**Data to process**
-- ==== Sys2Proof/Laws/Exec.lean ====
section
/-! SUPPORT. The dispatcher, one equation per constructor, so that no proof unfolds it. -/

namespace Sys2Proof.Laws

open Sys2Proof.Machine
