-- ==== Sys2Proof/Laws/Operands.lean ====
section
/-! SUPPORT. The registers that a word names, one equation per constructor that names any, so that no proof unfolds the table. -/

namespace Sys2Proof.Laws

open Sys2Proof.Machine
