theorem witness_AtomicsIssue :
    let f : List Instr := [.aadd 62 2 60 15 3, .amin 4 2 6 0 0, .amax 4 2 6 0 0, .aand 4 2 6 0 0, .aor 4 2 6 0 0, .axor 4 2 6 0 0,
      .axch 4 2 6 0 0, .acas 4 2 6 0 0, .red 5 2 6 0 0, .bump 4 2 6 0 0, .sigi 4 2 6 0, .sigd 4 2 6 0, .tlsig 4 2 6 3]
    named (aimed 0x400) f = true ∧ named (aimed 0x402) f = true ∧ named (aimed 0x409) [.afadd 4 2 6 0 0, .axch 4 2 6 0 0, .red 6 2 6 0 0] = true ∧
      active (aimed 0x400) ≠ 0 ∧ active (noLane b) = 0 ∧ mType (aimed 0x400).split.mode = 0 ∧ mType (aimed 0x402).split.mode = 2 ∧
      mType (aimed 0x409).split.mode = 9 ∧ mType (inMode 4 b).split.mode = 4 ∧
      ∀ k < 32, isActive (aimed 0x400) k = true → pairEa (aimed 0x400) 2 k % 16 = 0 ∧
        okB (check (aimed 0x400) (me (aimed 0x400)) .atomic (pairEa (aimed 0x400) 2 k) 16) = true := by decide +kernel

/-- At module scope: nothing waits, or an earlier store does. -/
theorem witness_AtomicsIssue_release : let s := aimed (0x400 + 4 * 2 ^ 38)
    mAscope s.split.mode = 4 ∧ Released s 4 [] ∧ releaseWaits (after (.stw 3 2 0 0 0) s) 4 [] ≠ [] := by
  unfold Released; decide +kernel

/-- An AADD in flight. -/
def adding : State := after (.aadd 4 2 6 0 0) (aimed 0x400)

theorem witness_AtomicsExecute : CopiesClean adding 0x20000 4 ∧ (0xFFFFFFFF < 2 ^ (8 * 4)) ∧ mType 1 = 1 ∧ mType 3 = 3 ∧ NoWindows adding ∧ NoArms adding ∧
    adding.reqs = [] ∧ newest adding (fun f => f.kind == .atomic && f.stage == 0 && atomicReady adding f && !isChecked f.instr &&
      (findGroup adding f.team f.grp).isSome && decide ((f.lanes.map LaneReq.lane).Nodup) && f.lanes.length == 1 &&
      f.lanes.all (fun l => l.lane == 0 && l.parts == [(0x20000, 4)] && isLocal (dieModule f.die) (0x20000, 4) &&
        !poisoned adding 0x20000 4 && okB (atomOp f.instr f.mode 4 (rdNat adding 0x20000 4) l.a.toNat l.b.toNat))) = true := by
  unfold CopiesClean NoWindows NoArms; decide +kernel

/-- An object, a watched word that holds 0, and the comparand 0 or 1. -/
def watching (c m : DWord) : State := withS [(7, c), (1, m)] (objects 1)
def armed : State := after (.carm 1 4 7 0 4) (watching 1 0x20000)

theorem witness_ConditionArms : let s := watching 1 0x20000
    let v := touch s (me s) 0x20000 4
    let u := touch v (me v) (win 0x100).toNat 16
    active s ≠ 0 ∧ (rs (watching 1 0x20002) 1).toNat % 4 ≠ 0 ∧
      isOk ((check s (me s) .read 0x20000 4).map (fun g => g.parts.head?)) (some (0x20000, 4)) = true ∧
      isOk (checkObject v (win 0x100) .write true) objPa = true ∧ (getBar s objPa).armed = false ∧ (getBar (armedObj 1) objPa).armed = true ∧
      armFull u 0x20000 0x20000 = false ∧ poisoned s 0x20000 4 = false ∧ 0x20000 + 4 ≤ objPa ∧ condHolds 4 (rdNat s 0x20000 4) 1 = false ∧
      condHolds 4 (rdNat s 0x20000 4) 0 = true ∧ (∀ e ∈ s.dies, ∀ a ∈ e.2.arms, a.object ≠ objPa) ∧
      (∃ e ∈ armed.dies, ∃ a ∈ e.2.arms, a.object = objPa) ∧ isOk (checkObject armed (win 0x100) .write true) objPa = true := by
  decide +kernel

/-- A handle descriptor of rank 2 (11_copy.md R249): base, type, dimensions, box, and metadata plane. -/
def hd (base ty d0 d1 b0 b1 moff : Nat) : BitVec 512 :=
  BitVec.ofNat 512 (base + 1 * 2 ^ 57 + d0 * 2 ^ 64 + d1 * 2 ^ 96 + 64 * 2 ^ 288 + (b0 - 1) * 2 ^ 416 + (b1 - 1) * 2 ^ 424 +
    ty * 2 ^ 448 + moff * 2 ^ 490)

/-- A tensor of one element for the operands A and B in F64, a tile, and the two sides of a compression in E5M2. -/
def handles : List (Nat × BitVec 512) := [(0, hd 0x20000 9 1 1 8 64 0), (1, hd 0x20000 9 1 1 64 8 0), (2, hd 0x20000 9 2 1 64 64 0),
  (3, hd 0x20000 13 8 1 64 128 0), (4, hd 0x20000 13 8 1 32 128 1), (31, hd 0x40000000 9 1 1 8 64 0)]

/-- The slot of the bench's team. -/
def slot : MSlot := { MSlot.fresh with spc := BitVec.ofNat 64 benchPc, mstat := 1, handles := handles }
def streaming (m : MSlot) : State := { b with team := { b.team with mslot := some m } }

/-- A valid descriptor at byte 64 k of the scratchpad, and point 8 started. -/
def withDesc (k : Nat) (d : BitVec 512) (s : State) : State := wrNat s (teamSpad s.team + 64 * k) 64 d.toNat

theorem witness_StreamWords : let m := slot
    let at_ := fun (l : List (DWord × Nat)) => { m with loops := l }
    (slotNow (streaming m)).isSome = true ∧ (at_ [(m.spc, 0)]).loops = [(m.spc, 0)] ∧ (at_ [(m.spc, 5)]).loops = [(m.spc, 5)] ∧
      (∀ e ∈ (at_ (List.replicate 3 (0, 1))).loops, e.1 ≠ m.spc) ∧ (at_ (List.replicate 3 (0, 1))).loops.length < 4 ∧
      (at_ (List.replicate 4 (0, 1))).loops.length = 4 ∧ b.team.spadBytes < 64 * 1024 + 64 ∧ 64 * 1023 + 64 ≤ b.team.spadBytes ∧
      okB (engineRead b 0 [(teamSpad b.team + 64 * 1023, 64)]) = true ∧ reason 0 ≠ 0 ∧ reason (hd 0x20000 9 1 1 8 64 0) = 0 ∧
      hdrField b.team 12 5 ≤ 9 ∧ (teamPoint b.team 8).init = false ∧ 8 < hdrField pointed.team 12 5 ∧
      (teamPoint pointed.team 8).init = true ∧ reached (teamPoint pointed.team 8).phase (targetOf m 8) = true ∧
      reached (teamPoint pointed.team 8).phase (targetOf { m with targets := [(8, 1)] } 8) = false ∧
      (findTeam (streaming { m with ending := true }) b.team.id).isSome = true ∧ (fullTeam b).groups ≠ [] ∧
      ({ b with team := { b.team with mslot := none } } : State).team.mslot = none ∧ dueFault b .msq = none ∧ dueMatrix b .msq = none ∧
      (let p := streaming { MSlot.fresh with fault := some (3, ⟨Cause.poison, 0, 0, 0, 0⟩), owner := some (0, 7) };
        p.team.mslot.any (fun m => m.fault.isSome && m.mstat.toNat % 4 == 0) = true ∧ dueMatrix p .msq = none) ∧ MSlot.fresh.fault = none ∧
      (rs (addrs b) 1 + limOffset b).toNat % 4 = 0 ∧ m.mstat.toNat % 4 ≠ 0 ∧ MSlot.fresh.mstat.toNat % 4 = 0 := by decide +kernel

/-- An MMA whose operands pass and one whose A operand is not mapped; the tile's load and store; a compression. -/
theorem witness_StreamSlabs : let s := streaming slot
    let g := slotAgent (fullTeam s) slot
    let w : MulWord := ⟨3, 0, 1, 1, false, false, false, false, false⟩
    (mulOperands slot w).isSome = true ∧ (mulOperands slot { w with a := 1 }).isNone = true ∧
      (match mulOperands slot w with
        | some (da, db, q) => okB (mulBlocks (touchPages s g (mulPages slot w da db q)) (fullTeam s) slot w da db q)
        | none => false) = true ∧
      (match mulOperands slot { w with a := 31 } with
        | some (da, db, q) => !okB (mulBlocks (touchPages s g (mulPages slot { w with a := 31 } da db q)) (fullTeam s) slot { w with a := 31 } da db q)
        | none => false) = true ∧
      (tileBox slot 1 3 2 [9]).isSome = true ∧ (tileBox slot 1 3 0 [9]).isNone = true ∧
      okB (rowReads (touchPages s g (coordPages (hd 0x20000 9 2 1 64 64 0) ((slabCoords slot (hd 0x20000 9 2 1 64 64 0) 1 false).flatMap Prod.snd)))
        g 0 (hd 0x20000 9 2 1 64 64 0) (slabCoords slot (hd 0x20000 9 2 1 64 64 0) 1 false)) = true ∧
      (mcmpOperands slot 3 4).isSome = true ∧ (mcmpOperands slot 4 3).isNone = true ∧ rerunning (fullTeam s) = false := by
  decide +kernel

---

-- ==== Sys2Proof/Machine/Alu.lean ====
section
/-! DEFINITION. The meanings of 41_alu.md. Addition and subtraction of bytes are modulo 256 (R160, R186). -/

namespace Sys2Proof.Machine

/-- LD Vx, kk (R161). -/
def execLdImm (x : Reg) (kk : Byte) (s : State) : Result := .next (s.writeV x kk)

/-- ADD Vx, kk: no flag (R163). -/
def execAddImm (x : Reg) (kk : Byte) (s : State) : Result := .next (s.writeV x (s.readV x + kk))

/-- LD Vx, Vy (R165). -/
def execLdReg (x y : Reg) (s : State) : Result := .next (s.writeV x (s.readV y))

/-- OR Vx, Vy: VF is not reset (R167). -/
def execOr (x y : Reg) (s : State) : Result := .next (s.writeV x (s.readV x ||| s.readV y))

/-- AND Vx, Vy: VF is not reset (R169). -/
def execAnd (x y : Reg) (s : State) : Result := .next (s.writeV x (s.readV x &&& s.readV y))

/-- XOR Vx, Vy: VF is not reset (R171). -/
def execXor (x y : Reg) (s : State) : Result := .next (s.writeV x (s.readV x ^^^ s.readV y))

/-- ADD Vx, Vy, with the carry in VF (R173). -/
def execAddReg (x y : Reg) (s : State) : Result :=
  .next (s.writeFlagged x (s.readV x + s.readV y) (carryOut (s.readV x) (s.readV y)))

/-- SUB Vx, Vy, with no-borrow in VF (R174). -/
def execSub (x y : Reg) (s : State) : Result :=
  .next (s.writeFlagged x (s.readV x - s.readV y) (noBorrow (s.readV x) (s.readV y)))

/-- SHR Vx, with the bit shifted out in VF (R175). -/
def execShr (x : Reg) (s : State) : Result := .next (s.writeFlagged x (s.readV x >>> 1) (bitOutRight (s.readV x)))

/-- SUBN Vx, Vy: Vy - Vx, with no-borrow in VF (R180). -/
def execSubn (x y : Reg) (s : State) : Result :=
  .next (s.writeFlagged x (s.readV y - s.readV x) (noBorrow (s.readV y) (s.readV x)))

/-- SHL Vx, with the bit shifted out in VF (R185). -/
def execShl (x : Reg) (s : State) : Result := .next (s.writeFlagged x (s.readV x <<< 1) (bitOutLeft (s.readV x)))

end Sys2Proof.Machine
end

==

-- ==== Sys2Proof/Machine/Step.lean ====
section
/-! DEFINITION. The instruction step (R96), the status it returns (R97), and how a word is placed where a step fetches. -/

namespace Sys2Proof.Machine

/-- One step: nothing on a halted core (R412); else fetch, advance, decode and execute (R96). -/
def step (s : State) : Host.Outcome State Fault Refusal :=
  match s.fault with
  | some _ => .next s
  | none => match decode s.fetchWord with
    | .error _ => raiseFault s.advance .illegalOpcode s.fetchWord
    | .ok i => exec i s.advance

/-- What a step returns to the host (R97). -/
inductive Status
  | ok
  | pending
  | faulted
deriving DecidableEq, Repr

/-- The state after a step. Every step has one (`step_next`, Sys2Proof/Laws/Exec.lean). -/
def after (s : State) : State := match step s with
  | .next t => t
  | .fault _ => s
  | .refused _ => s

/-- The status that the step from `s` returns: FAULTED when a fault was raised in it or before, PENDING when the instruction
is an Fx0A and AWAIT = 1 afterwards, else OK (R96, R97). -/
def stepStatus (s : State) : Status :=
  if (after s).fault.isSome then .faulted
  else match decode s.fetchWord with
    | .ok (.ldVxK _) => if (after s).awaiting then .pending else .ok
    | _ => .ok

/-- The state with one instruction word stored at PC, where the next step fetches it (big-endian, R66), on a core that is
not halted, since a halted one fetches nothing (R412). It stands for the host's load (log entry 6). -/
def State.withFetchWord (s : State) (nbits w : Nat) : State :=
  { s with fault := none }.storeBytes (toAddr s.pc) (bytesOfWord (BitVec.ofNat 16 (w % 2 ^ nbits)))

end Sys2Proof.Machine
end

**Work request**
In the data above, how many lines carry the string "teamSpad"? Only the number should be given.

**Response to the exercise**
2